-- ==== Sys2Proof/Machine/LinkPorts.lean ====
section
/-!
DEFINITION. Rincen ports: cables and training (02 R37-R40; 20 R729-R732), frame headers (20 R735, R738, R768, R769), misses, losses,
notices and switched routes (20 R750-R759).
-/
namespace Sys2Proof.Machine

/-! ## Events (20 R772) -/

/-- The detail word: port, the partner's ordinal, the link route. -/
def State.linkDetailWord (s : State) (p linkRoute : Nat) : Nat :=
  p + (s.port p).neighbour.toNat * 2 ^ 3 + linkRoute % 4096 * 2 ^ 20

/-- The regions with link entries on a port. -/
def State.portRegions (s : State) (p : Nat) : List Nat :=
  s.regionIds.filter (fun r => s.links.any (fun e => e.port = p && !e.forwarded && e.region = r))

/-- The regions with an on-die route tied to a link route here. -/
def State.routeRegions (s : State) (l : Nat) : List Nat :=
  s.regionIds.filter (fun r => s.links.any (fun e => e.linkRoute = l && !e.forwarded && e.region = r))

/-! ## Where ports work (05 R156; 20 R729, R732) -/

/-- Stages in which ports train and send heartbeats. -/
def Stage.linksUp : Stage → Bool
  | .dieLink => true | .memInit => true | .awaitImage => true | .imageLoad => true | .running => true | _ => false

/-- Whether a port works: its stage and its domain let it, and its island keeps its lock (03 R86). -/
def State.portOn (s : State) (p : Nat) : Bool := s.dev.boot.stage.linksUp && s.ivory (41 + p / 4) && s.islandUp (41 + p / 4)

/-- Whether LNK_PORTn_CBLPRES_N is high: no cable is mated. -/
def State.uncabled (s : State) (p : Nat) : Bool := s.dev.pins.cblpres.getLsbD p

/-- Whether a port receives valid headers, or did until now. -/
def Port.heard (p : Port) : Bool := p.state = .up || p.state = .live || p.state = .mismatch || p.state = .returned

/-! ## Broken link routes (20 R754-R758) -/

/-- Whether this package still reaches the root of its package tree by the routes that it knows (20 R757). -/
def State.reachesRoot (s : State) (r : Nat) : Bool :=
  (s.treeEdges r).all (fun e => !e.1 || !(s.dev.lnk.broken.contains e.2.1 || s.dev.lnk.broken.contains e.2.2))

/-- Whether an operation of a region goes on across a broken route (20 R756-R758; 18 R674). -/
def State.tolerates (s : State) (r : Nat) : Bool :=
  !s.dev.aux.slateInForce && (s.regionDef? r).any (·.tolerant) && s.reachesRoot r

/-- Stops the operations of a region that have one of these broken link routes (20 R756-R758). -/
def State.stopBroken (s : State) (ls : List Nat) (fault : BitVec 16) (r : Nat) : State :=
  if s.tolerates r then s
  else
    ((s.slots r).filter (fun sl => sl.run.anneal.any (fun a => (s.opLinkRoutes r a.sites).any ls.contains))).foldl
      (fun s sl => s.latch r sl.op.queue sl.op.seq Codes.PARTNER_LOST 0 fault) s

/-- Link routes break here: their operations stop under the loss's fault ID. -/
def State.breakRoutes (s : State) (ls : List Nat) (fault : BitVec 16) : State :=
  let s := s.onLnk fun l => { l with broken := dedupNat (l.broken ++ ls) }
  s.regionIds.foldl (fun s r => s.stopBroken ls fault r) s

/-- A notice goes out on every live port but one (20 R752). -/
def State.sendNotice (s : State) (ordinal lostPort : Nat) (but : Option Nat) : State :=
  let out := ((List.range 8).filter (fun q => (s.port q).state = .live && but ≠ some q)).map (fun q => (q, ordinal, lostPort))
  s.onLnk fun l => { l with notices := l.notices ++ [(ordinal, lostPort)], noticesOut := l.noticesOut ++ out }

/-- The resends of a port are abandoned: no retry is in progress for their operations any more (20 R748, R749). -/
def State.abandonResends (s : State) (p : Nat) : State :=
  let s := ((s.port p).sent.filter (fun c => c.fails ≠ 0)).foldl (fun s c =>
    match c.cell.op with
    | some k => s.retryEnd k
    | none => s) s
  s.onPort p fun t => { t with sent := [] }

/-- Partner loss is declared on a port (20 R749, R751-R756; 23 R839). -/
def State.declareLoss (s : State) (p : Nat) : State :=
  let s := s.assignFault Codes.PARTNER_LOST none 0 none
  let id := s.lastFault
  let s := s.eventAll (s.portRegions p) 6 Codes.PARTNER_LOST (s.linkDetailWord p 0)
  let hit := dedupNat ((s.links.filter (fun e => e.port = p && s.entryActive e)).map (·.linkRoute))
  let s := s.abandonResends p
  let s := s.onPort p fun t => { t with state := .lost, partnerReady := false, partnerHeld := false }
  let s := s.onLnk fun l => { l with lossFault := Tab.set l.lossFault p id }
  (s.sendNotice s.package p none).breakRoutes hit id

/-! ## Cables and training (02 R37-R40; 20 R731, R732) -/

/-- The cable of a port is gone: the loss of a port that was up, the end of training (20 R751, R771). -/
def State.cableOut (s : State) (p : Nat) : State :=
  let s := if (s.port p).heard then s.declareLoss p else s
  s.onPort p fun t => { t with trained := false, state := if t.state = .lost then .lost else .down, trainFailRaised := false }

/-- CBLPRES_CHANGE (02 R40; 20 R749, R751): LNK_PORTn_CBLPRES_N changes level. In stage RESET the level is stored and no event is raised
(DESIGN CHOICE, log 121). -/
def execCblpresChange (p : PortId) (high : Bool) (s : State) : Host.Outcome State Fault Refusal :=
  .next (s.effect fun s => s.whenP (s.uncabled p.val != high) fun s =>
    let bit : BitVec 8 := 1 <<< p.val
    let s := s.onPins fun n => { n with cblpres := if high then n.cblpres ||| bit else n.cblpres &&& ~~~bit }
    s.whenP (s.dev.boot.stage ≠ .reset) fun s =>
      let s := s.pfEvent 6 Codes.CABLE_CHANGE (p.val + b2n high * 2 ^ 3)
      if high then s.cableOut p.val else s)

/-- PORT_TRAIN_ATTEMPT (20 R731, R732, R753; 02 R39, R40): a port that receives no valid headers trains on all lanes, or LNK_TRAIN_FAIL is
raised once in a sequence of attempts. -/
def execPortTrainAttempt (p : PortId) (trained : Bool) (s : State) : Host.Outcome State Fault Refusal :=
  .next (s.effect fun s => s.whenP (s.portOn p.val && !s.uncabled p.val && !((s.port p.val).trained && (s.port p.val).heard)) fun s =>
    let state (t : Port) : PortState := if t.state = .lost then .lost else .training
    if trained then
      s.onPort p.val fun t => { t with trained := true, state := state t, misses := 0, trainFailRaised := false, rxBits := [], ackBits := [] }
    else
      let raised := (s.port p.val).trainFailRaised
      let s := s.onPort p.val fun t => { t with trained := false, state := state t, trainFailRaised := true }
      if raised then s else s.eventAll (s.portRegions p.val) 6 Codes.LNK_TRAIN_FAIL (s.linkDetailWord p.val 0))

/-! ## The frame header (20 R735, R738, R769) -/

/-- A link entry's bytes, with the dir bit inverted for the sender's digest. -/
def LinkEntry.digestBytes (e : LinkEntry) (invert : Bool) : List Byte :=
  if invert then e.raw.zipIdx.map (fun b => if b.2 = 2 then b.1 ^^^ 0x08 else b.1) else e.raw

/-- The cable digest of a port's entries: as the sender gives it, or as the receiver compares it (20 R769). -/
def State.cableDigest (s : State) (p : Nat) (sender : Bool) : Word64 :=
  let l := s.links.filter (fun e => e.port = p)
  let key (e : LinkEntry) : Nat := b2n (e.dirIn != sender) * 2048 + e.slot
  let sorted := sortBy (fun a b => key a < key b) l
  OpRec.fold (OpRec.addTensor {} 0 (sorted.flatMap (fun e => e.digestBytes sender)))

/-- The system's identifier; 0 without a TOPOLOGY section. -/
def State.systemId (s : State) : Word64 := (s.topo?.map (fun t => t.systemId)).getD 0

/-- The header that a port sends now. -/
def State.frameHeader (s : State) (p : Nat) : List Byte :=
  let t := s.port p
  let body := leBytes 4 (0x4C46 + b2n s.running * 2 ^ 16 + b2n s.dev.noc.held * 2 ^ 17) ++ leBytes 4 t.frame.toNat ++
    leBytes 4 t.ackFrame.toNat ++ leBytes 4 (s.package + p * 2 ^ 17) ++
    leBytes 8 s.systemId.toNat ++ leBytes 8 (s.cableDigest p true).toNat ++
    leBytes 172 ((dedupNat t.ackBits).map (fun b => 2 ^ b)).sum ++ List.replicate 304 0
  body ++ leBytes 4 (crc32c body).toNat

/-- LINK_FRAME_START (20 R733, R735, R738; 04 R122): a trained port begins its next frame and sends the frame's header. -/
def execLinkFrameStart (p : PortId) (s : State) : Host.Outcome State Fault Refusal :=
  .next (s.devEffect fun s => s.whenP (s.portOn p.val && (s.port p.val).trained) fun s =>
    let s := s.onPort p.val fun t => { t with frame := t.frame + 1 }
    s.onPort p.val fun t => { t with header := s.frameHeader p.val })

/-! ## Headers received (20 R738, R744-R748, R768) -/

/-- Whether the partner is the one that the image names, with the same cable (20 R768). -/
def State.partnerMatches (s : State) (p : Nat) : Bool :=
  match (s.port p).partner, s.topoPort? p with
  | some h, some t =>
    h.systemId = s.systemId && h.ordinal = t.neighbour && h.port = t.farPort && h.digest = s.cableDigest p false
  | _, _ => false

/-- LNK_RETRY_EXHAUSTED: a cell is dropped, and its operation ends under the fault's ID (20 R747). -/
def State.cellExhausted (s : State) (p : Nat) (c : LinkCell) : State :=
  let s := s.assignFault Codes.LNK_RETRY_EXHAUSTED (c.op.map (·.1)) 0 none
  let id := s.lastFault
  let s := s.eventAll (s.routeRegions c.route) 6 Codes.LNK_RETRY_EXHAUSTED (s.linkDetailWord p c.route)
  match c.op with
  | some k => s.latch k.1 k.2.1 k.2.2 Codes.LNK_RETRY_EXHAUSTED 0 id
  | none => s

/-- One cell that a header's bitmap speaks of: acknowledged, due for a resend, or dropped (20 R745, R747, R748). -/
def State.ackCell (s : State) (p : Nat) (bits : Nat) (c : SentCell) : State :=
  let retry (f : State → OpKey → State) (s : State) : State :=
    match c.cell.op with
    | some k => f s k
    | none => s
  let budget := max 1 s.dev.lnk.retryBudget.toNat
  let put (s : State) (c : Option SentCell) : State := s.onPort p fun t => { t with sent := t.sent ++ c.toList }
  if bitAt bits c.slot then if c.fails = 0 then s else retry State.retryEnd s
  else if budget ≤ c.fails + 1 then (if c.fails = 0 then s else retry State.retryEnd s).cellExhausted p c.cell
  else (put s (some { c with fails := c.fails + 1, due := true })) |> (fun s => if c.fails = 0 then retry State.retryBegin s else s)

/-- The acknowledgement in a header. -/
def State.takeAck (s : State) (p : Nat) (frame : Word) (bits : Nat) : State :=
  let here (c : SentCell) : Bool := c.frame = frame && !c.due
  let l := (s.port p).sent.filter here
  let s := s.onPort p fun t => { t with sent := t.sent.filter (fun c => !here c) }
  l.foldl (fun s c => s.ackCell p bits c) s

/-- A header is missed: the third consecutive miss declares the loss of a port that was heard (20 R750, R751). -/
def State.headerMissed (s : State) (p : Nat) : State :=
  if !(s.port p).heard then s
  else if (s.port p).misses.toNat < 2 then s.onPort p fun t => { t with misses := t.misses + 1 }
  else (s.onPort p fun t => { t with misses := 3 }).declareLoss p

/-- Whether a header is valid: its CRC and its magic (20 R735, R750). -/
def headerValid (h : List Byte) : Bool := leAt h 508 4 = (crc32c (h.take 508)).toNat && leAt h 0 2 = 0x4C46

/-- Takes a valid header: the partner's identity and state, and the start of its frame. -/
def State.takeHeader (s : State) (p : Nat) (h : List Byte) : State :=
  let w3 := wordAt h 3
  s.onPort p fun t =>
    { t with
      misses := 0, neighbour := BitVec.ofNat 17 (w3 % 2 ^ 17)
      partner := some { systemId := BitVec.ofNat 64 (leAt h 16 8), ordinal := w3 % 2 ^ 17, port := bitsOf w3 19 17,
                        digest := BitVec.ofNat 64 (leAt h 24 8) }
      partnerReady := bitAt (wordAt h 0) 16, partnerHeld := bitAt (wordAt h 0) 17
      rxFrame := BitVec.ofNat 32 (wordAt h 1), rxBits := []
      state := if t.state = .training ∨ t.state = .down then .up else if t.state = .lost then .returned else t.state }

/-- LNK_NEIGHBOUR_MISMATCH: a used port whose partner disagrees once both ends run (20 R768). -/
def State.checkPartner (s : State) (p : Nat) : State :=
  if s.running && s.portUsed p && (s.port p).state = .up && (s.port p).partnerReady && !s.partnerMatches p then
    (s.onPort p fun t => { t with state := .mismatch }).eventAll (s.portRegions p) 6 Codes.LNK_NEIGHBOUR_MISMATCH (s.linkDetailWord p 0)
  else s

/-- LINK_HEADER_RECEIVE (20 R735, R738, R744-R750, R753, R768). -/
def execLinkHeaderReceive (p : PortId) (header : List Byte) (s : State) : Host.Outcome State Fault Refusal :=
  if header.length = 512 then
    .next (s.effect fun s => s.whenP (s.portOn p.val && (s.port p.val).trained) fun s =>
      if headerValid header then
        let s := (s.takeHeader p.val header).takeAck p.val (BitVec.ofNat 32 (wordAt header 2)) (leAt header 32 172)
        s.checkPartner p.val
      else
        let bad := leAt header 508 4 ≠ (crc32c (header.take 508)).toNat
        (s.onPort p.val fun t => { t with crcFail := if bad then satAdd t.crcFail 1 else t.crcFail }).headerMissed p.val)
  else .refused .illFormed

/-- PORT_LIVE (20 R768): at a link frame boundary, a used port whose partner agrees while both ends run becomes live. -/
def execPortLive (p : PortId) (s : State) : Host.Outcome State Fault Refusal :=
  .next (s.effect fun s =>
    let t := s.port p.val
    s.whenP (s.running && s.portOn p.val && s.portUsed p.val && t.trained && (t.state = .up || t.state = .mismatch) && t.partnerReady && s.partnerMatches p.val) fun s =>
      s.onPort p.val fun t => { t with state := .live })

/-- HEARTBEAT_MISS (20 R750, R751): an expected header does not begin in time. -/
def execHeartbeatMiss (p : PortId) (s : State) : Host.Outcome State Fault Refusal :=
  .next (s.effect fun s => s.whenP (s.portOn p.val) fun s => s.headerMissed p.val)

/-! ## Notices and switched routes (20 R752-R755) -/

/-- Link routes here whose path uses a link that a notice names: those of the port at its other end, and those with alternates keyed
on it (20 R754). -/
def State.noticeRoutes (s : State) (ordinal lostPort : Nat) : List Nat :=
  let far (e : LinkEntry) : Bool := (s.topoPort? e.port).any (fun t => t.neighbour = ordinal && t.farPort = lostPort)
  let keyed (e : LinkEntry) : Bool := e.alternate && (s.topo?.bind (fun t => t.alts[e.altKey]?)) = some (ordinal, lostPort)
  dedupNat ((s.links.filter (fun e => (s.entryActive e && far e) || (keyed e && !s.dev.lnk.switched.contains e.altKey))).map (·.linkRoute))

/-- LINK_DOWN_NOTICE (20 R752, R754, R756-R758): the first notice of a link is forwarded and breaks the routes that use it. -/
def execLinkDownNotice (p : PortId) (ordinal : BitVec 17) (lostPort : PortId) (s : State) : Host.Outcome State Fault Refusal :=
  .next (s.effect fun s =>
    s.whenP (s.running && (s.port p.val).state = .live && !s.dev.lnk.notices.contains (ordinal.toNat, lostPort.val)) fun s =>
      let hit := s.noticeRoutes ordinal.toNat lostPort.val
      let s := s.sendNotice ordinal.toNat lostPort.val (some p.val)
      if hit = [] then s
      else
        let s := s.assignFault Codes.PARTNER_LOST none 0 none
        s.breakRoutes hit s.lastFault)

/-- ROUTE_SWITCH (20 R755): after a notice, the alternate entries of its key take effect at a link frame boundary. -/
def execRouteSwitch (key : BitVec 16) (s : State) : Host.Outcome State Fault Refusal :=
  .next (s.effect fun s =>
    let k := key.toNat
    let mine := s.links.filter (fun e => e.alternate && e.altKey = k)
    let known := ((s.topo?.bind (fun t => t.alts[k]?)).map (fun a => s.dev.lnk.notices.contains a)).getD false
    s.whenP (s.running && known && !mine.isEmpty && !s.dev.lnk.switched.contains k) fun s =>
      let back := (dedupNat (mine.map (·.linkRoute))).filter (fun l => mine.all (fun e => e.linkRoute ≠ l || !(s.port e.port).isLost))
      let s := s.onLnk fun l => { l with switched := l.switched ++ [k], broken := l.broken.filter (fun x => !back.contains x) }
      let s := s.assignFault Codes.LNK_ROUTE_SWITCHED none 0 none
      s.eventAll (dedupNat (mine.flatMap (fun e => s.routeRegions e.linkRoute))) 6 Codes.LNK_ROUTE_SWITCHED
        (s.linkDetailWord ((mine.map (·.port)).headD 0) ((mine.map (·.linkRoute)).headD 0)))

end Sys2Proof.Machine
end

------------

ASSIGNED TASK. In the listing above, find the line containing "is mated. -/" and the line containing "(s.treeEdges r).all (fun", then retype both and every line between them exactly, with nothing else.

RESPONSE BELOW.
/-- Whether LNK_PORTn_CBLPRES_N is high: no cable is mated. -/
def State.uncabled (s : State) (p : Nat) : Bool := s.dev.pins.cblpres.getLsbD p

/-- Whether a port receives valid headers, or did until now. -/
def Port.heard (p : Port) : Bool := p.state = .up || p.state = .live || p.state = .mismatch || p.state = .returned

/-! ## Broken link routes (20 R754-R758) -/

/-- Whether this package still reaches the root of its package tree by the routes that it knows (20 R757). -/
def State.reachesRoot (s : State) (r : Nat) : Bool :=
  (s.treeEdges r).all (fun e => !e.1 || !(s.dev.lnk.broken.contains e.2.1 || s.dev.lnk.broken.contains e.2.2))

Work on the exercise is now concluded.